Set down the entries once more, exactly as they are written.

MATERIALS PROVIDED:
++++++

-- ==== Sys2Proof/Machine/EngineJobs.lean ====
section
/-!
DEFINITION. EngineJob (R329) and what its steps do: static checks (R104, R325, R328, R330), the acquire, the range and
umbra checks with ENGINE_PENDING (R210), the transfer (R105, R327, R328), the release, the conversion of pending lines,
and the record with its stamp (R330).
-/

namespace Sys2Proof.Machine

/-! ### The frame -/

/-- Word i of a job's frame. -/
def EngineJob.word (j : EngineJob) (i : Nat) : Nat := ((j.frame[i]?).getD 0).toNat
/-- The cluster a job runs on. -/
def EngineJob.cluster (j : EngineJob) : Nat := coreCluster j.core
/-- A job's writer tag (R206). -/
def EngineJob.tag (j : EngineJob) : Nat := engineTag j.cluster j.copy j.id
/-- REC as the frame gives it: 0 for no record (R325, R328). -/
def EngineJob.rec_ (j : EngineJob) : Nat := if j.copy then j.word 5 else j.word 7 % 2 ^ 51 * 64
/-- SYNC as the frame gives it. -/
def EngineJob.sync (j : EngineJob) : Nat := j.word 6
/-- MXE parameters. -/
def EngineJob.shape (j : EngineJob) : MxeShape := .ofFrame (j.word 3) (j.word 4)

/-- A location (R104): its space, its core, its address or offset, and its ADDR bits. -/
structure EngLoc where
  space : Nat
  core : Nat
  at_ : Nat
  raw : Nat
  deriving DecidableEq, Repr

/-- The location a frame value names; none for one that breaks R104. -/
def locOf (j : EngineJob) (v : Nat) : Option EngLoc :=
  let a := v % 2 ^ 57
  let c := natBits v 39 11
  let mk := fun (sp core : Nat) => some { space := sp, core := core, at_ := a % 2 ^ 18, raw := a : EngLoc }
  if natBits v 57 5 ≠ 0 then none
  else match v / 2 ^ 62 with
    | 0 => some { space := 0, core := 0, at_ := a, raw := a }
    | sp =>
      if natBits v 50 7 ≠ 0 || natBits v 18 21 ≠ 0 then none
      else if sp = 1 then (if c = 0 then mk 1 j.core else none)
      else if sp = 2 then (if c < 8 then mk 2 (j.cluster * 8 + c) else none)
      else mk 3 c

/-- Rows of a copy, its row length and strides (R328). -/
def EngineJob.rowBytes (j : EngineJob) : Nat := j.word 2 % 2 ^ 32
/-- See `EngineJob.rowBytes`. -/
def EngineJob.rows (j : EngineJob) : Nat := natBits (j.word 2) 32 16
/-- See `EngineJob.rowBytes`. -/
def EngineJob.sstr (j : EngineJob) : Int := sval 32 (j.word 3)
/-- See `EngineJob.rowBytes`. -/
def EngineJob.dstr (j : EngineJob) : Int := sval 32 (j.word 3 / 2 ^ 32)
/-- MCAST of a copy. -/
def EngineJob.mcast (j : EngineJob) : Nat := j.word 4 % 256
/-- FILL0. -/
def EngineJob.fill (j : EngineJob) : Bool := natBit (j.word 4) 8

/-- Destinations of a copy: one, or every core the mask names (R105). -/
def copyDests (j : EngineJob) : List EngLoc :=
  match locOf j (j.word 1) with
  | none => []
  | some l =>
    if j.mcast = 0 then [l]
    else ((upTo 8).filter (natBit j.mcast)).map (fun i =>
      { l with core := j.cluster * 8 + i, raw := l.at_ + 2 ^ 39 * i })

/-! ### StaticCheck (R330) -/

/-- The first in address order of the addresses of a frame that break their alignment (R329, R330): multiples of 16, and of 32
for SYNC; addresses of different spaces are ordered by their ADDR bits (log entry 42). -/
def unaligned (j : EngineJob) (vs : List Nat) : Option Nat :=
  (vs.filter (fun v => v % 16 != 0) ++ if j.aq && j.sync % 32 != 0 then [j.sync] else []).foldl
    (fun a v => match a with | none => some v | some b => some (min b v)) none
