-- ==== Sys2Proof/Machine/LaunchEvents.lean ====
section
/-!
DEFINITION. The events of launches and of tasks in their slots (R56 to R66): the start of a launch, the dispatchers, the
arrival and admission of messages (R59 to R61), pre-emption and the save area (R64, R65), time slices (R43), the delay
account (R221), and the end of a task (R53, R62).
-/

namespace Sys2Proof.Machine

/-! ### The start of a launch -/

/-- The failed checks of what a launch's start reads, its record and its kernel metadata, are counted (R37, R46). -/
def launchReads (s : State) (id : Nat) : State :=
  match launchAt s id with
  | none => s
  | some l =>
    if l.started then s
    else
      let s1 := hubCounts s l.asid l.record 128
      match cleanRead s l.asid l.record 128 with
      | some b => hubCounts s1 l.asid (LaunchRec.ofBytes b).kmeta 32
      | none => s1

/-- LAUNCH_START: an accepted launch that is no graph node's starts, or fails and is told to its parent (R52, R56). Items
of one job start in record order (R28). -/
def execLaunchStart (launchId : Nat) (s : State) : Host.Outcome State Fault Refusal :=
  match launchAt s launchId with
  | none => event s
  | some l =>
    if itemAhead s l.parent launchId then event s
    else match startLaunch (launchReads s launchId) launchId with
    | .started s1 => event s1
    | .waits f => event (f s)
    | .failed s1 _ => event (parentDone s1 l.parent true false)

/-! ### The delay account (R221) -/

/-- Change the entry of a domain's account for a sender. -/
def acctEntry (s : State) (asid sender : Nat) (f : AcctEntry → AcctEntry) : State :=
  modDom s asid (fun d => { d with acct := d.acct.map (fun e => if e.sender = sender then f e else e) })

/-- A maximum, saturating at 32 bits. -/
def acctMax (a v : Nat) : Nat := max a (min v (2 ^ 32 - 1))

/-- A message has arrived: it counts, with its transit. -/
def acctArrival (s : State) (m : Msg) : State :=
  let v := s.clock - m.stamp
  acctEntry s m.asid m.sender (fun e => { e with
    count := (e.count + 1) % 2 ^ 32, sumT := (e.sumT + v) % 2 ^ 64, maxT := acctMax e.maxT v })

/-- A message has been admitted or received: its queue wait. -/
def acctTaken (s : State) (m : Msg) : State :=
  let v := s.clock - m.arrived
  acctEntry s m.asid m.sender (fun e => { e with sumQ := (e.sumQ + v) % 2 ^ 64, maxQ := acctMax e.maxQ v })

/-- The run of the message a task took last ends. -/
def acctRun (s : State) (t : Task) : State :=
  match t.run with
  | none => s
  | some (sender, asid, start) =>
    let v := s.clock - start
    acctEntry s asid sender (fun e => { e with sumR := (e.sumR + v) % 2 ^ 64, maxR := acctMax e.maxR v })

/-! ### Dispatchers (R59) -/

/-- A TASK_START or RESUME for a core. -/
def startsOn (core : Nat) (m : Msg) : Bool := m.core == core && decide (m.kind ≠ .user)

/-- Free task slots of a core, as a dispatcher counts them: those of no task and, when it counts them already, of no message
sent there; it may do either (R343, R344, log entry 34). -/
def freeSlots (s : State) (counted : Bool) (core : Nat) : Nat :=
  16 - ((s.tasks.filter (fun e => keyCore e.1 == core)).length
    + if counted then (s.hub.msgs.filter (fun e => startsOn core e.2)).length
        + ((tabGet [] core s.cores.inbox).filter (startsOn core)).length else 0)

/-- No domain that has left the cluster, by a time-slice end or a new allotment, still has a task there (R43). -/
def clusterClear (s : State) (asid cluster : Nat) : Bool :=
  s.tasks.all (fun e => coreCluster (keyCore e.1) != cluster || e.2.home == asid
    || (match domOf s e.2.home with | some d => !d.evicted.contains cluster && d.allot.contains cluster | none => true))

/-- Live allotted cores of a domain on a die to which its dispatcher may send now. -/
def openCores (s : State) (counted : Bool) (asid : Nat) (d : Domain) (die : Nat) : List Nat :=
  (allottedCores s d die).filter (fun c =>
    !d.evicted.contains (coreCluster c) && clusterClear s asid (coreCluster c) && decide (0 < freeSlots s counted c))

++++++

REPLY:
-- ==== Sys2Proof/Machine/EngineJobs.lean ====
section
/-!
DEFINITION. EngineJob (R329) and what its steps do: static checks (R104, R325, R328, R330), the acquire, the range and
umbra checks with ENGINE_PENDING (R210), the transfer (R105, R327, R328), the release, the conversion of pending lines,
and the record with its stamp (R330).
-/

namespace Sys2Proof.Machine

/-! ### The frame -/

/-- Word i of a job's frame. -/
def EngineJob.word (j : EngineJob) (i : Nat) : Nat := ((j.frame[i]?).getD 0).toNat
/-- The cluster a job runs on. -/
def EngineJob.cluster (j : EngineJob) : Nat := coreCluster j.core
/-- A job's writer tag (R206). -/
def EngineJob.tag (j : EngineJob) : Nat := engineTag j.cluster j.copy j.id
/-- REC as the frame gives it: 0 for no record (R325, R328). -/
def EngineJob.rec_ (j : EngineJob) : Nat := if j.copy then j.word 5 else j.word 7 % 2 ^ 51 * 64
/-- SYNC as the frame gives it. -/
def EngineJob.sync (j : EngineJob) : Nat := j.word 6
/-- MXE parameters. -/
def EngineJob.shape (j : EngineJob) : MxeShape := .ofFrame (j.word 3) (j.word 4)

/-- A location (R104): its space, its core, its address or offset, and its ADDR bits. -/
structure EngLoc where
  space : Nat
  core : Nat
  at_ : Nat
  raw : Nat
  deriving DecidableEq, Repr

/-- The location a frame value names; none for one that breaks R104. -/
def locOf (j : EngineJob) (v : Nat) : Option EngLoc :=
  let a := v % 2 ^ 57
  let c := natBits v 39 11
  let mk := fun (sp core : Nat) => some { space := sp, core := core, at_ := a % 2 ^ 18, raw := a : EngLoc }
  if natBits v 57 5 ≠ 0 then none
  else match v / 2 ^ 62 with
    | 0 => some { space := 0, core := 0, at_ := a, raw := a }
    | sp =>
      if natBits v 50 7 ≠ 0 || natBits v 18 21 ≠ 0 then none
      else if sp = 1 then (if c = 0 then mk 1 j.core else none)
      else if sp = 2 then (if c < 8 then mk 2 (j.cluster * 8 + c) else none)
      else mk 3 c

/-- Rows of a copy, its row length and strides (R328). -/
def EngineJob.rowBytes (j : EngineJob) : Nat := j.word 2 % 2 ^ 32
/-- See `EngineJob.rowBytes`. -/
def EngineJob.rows (j : EngineJob) : Nat := natBits (j.word 2) 32 16
/-- See `EngineJob.rowBytes`. -/
def EngineJob.sstr (j : EngineJob) : Int := sval 32 (j.word 3)
/-- See `EngineJob.rowBytes`. -/
def EngineJob.dstr (j : EngineJob) : Int := sval 32 (j.word 3 / 2 ^ 32)
/-- MCAST of a copy. -/
def EngineJob.mcast (j : EngineJob) : Nat := j.word 4 % 256
/-- FILL0. -/
def EngineJob.fill (j : EngineJob) : Bool := natBit (j.word 4) 8

/-- Destinations of a copy: one, or every core the mask names (R105). -/
def copyDests (j : EngineJob) : List EngLoc :=
  match locOf j (j.word 1) with
  | none => []
  | some l =>
    if j.mcast = 0 then [l]
    else ((upTo 8).filter (natBit j.mcast)).map (fun i =>
      { l with core := j.cluster * 8 + i, raw := l.at_ + 2 ^ 39 * i })

/-! ### StaticCheck (R330) -/

/-- The first in address order of the addresses of a frame that break their alignment (R329, R330): multiples of 16, and of 32
for SYNC; addresses of different spaces are ordered by their ADDR bits (log entry 42). -/
def unaligned (j : EngineJob) (vs : List Nat) : Option Nat :=
  (vs.filter (fun v => v % 16 != 0) ++ if j.aq && j.sync % 32 != 0 then [j.sync] else []).foldl
    (fun a v => match a with | none => some v | some b => some (min b v)) none
-- ==== Sys2Proof/Machine/LaunchEvents.lean ====
section
/-!
DEFINITION. The events of launches and of tasks in their slots (R56 to R66): the start of a launch, the dispatchers, the
arrival and admission of messages (R59 to R61), pre-emption and the save area (R64, R65), time slices (R43), the delay
account (R221), and the end of a task (R53, R62).
-/

namespace Sys2Proof.Machine

/-! ### The start of a launch -/

/-- The failed checks of what a launch's start reads, its record and its kernel metadata, are counted (R37, R46). -/
def launchReads (s : State) (id : Nat) : State :=
  match launchAt s id with
  | none => s
  | some l =>
    if l.started then s
    else
      let s1 := hubCounts s l.asid l.record 128
      match cleanRead s l.asid l.record 128 with
      | some b => hubCounts s1 l.asid (LaunchRec.ofBytes b).kmeta 32
      | none => s1

/-- LAUNCH_START: an accepted launch that is no graph node's starts, or fails and is told to its parent (R52, R56). Items
of one job start in record order (R28). -/
def execLaunchStart (launchId : Nat) (s : State) : Host.Outcome State Fault Refusal :=
  match launchAt s launchId with
  | none => event s
  | some l =>
    if itemAhead s l.parent launchId then event s
    else match startLaunch (launchReads s launchId) launchId with
    | .started s1 => event s1
    | .waits f => event (f s)
    | .failed s1 _ => event (parentDone s1 l.parent true false)

/-! ### The delay account (R221) -/

/-- Change the entry of a domain's account for a sender. -/
def acctEntry (s : State) (asid sender : Nat) (f : AcctEntry → AcctEntry) : State :=
  modDom s asid (fun d => { d with acct := d.acct.map (fun e => if e.sender = sender then f e else e) })

/-- A maximum, saturating at 32 bits. -/
def acctMax (a v : Nat) : Nat := max a (min v (2 ^ 32 - 1))

/-- A message has arrived: it counts, with its transit. -/
def acctArrival (s : State) (m : Msg) : State :=
  let v := s.clock - m.stamp
  acctEntry s m.asid m.sender (fun e => { e with
    count := (e.count + 1) % 2 ^ 32, sumT := (e.sumT + v) % 2 ^ 64, maxT := acctMax e.maxT v })

/-- A message has been admitted or received: its queue wait. -/
def acctTaken (s : State) (m : Msg) : State :=
  let v := s.clock - m.arrived
  acctEntry s m.asid m.sender (fun e => { e with sumQ := (e.sumQ + v) % 2 ^ 64, maxQ := acctMax e.maxQ v })

/-- The run of the message a task took last ends. -/
def acctRun (s : State) (t : Task) : State :=
  match t.run with
  | none => s
  | some (sender, asid, start) =>
    let v := s.clock - start
    acctEntry s asid sender (fun e => { e with sumR := (e.sumR + v) % 2 ^ 64, maxR := acctMax e.maxR v })

/-! ### Dispatchers (R59) -/

/-- A TASK_START or RESUME for a core. -/
def startsOn (core : Nat) (m : Msg) : Bool := m.core == core && decide (m.kind ≠ .user)

/-- Free task slots of a core, as a dispatcher counts them: those of no task and, when it counts them already, of no message
sent there; it may do either (R343, R344, log entry 34). -/
def freeSlots (s : State) (counted : Bool) (core : Nat) : Nat :=
  16 - ((s.tasks.filter (fun e => keyCore e.1 == core)).length
    + if counted then (s.hub.msgs.filter (fun e => startsOn core e.2)).length
        + ((tabGet [] core s.cores.inbox).filter (startsOn core)).length else 0)

/-- No domain that has left the cluster, by a time-slice end or a new allotment, still has a task there (R43). -/
def clusterClear (s : State) (asid cluster : Nat) : Bool :=
  s.tasks.all (fun e => coreCluster (keyCore e.1) != cluster || e.2.home == asid
    || (match domOf s e.2.home with | some d => !d.evicted.contains cluster && d.allot.contains cluster | none => true))

/-- Live allotted cores of a domain on a die to which its dispatcher may send now. -/
def openCores (s : State) (counted : Bool) (asid : Nat) (d : Domain) (die : Nat) : List Nat :=
  (allottedCores s d die).filter (fun c =>
    !d.evicted.contains (coreCluster c) && clusterClear s asid (coreCluster c) && decide (0 < freeSlots s counted c))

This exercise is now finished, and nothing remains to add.